Kanda had put his hand on Allen's arm—and dragged it all the way to his knee. Down. All the way. All the way all the way down down there. It wasn't how Cross had once done it. It wasn't how women had done it. It wasn't how Jerry or Lavi had done it. So how had Kanda done it?

Allen also realized that Kanda talked a lot, sorry, spoke a lot when he was drunk, which caused Allen to think too much, and to possibly act more than possessed.
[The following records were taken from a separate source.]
-- ==== Sys2Proof/Machine/Elem.lean ====
section
/-!
DEFINITION. The elementary functions of R109 and the logarithm of R286, each the exact value rounded once. A value is
enclosed between two fixed-point bounds; both are rounded, and when they disagree the precision is doubled. Every value
enclosed here is irrational: the rational cases are taken apart first, as R109 lists them.
-/

namespace Sys2Proof.Machine

/-- A nonnegative real between `lo / 2^p` and `hi / 2^p`, for a precision `p` known from the context. -/
structure Encl where
  lo : Nat
  hi : Nat
deriving DecidableEq, Repr

/-- The enclosure of a rational number. -/
def Encl.ofRat (p n d : Nat) : Encl := ⟨n * 2 ^ p / d, n * 2 ^ p / d + 1⟩

/-- The sum. -/
def Encl.add (a b : Encl) : Encl := ⟨a.lo + b.lo, a.hi + b.hi⟩

/-- The difference of a larger and a smaller number. -/
def Encl.sub (a b : Encl) : Encl := ⟨a.lo - b.hi, a.hi - b.lo⟩

/-- The product. -/
def Encl.mul (p : Nat) (a b : Encl) : Encl := ⟨a.lo * b.lo / 2 ^ p, a.hi * b.hi / 2 ^ p + 1⟩

/-- The quotient by an integer. -/
def Encl.divNat (a : Encl) (k : Nat) : Encl := ⟨a.lo / k, a.hi / k + 1⟩

/-- A multiple. -/
def Encl.scale (a : Encl) (k : Nat) : Encl := ⟨a.lo * k, a.hi * k⟩

/-- The quotient. -/
def Encl.div (p : Nat) (a b : Encl) : Encl := ⟨a.lo * 2 ^ p / b.hi, a.hi * 2 ^ p / b.lo + 1⟩

/-- Terms `t·x/(k+1), …` added to a sum: a power series with factorial denominators; the last term bounds the rest. -/
def expTerms (p : Nat) (x : Encl) : Nat → Nat → Encl → Encl → Encl
  | 0, _, t, acc => ⟨acc.lo, acc.hi + 2 * t.hi + 1⟩
  | n + 1, k, t, acc =>
    let t' := (t.mul p x).divNat (k + 1)
    expTerms p x n (k + 1) t' (acc.add t')

/-- e^x for x below 1. -/
def exps (p : Nat) (x : Encl) : Encl := expTerms p x (p / 4 + 8) 0 ⟨2 ^ p, 2 ^ p⟩ ⟨2 ^ p, 2 ^ p⟩

/-- Terms of the series of the inverse hyperbolic tangent: powers of z times z², divided by the odd numbers. -/
def atanhTerms (p : Nat) (z2 : Encl) : Nat → Nat → Encl → Encl → Encl
  | 0, _, t, acc => ⟨acc.lo, acc.hi + 2 * t.hi + 1⟩
  | n + 1, k, t, acc =>
    let t' := t.mul p z2
    atanhTerms p z2 n (k + 2) t' (acc.add (t'.divNat (k + 2)))

/-- ln((d + n) / (d − n)) = 2·artanh(n / d), for n / d at most 1/3. -/
def lnRatio (p n d : Nat) : Encl :=
  let z := Encl.ofRat p n d
  (atanhTerms p (z.mul p z) (p / 3 + 4) 1 z z).scale 2

/-- ln 2. -/
def ln2 (p : Nat) : Encl := lnRatio p 1 3

/-- Terms of the series of the sine: x^(2k+1)/(2k+1)!, the even ones in `pos`, the odd ones in `neg`. -/
def sinTerms (p : Nat) (x2 : Encl) : Nat → Nat → Encl → Encl → Encl → Encl
  | 0, _, t, pos, neg => let s := pos.sub neg; ⟨s.lo - (t.hi + 1), s.hi + t.hi + 1⟩
  | n + 1, k, t, pos, neg =>
    let t1 := ((t.mul p x2).divNat (k + 1)).divNat (k + 2)
    let t2 := ((t1.mul p x2).divNat (k + 3)).divNat (k + 4)
    sinTerms p x2 n (k + 4) t2 (pos.add t2) (neg.add t1)

/-- The sine of x, for x at most π/2. -/
def sinE (p : Nat) (x : Encl) : Encl := sinTerms p (x.mul p x) (p / 8 + 6) 1 x x ⟨0, 0⟩

/-- Terms of the series of the inverse tangent of 1/q. -/
def atanTerms (p q : Nat) : Nat → Nat → Nat → Encl → Encl → Encl
  | 0, _, w, pos, neg => let s := pos.sub neg; ⟨s.lo - (w + 1), s.hi + w + 1⟩
  | n + 1, k, w, pos, neg =>
    let w1 := w / (q * q)
    let w2 := w1 / (q * q)
    atanTerms p q n (k + 4) w2 (pos.add ⟨w2 / (k + 4), w2 / (k + 4) + 1⟩) (neg.add ⟨w1 / (k + 2), w1 / (k + 2) + 1⟩)

/-- The inverse tangent of 1/q. -/
def atanInv (p q : Nat) : Encl :=
  let w := 2 ^ p / q
  atanTerms p q (p / 8 + 4) 1 w ⟨w, w + 1⟩ ⟨0, 0⟩

/-- π, by Machin's formula. -/
def piE (p : Nat) : Encl := ((atanInv p 5).scale 16).sub ((atanInv p 239).scale 4)

/-- Round an irrational magnitude `v · 2^e`, where `enc p` encloses v with precision p: both bounds are rounded, and the
precision doubles while they disagree. -/
def roundEncl (f : FFmt) (neg : Bool) (e : Int) (enc : Nat → Encl) : Nat → Nat → Nat × Conds
  | 0, p => f.round .rne neg (enc p).lo (e - (p : Int)) true
  | n + 1, p =>
    let b := enc p
    let x := f.round .rne neg b.lo (e - (p : Int)) true
    let y := f.round .rne neg b.hi (e - (p : Int)) true
    if x = y then x else roundEncl f neg e enc n (2 * p)

/-- The floor of `m · 2^e` with a sign. -/
def floorDy (neg : Bool) (m : Nat) (e : Int) : Int :=
  let (q, exact) := roundAt .rtz neg m e 0
  if neg then (if exact then -(q : Int) else -(q : Int) - 1) else (q : Int)

/-- 2^a (R109). -/
def FFmt.exp2 (f : FFmt) (a : Nat) : Nat × Conds :=
  match f.value a with
  | .nan s => f.nanOf s
  | .inf n => (if n then 0 else f.infCode, {})
  | .fin neg m e =>
    if m = 0 then f.roundExact .rne false 1 0
    else
      -- beyond this bound the result overflows, or rounds to zero, alike
      let lim : Int := 4 * (2 : Int) ^ f.ebits
      let n := floorDy neg m e
      if lim < n then f.roundExact .rne false 1 lim
      else if n < -lim then f.round .rne false (2 ^ (f.fbits + 4)) (-lim) true
      else if 0 ≤ e then f.roundExact .rne false 1 n
      else
        let k := (-e).toNat
        let frac := (signedMag neg m - n * 2 ^ k).toNat
        if frac = 0 then f.roundExact .rne false 1 n
        else roundEncl f false n (fun p => exps p (Encl.mul p (Encl.ofRat p frac (2 ^ k)) (ln2 p))) 3 192

/-- log2 a (R109): the exponent and the logarithm of the mantissa, which lies in [1, 2). -/
def FFmt.lg2 (f : FFmt) (a : Nat) : Nat × Conds :=
  match f.value a with
  | .nan s => f.nanOf s
  | .inf n => if n then f.nanOf true else (f.infCode, {})
  | .fin neg m e =>
    if m = 0 then (f.signed true f.infCode, { dz := true })
    else if neg then f.nanOf true
    else
      let k := m.log2
      let top := e + (k : Int)
      if m = 2 ^ k then f.ofInt .rne top
      else
        let lg (p : Nat) : Encl := Encl.div p (lnRatio p (m - 2 ^ k) (m + 2 ^ k)) (ln2 p)
        if 0 ≤ top then roundEncl f false 0 (fun p => Encl.add ⟨top.toNat * 2 ^ p, top.toNat * 2 ^ p⟩ (lg p)) 3 256
        else roundEncl f true 0 (fun p => Encl.sub ⟨top.natAbs * 2 ^ p, top.natAbs * 2 ^ p⟩ (lg p)) 3 256

/-- sin(π·n/2^k) for 0 < n/2^k ≤ 1/2, rounded with a sign; 1/2 gives 1. The precision grows with the smallness of the
angle. -/
def FFmt.sinUnit (f : FFmt) (neg : Bool) (n k : Nat) : Nat × Conds :=
  if 2 * n = 2 ^ k then f.roundExact .rne neg 1 0
  else roundEncl f neg 0 (fun p => sinE p (Encl.mul p (piE p) (Encl.ofRat p n (2 ^ k)))) 3 (192 + (k - n.log2))

/-- |a| modulo 2 as a multiple of 2^−k (k at least 1). -/
def modTwo (m : Nat) (e : Int) : Nat × Nat :=
  let k := max 1 (-e).toNat
  (shiftBy m (e + (k : Int)) % 2 ^ (k + 1), k)

/-- sin(π·a) (R109). -/
def FFmt.sinpi (f : FFmt) (a : Nat) : Nat × Conds :=
  match f.value a with
  | .nan s => f.nanOf s
  | .inf _ => f.nanOf true
  | .fin neg m e =>
    let (t, k) := modTwo m e
    if m = 0 ∨ t % 2 ^ k = 0 then (f.signed neg 0, {})
    else
      let flip := decide (2 ^ k ≤ t)
      let u := t % 2 ^ k
      f.sinUnit (neg != flip) (if 2 ^ k < 2 * u then 2 ^ k - u else u) k

/-- cos(π·a) (R109). -/
def FFmt.cospi (f : FFmt) (a : Nat) : Nat × Conds :=
  match f.value a with
  | .nan s => f.nanOf s
  | .inf _ => f.nanOf true
  | .fin _ m e =>
    let (t, k) := modTwo m e
    let u := if 2 ^ k < t then 2 ^ (k + 1) - t else t
    -- the angle u lies between 0 and 1; cos(πu) = sin(π(1/2 − u)), negative beyond 1/2
    if 2 * u = 2 ^ k then (0, {})
    else if 2 * u < 2 ^ k then f.sinUnit false (2 ^ k - 2 * u) (k + 1)
    else f.sinUnit true (2 * u - 2 ^ k) (k + 1)

/-- Round(FP64, RNE, m × ln(m / v)) for 0 < v < m, m a power of two (R286). -/
def linearCount (m v : Nat) : Nat :=
  let k := v.log2
  -- ln(m / v) = (log2 m − k)·ln 2 − ln(v / 2^k)
  (roundEncl f64 false 0
    (fun p => ((ln2 p).scale (m.log2 - k)).sub (lnRatio p (v - 2 ^ k) (v + 2 ^ k)) |>.scale m) 3 256).1

end Sys2Proof.Machine
end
Allen must have been very drunk, too, hopefully, because he heard himself saying absolutely nothing nothing nothing! His heart wasn't beating as fast as it had been; he was no longer pulling teeth to catch a breath. That hand was on his knee, gripping through the pants, into his kneecap, and even though the act itself was filling the silence—

He finally had to speak. "Look."

Kanda frowned a bit. Lavi's rabbit had sought them out, and it was in this moment that Allen hated all rabbits, because it was responsible for the reason why the Hand That Touched Allen had moved. It moved, and it was gone, and there was nothing Allen could do about it.

"Stupid rabbit," they said, together.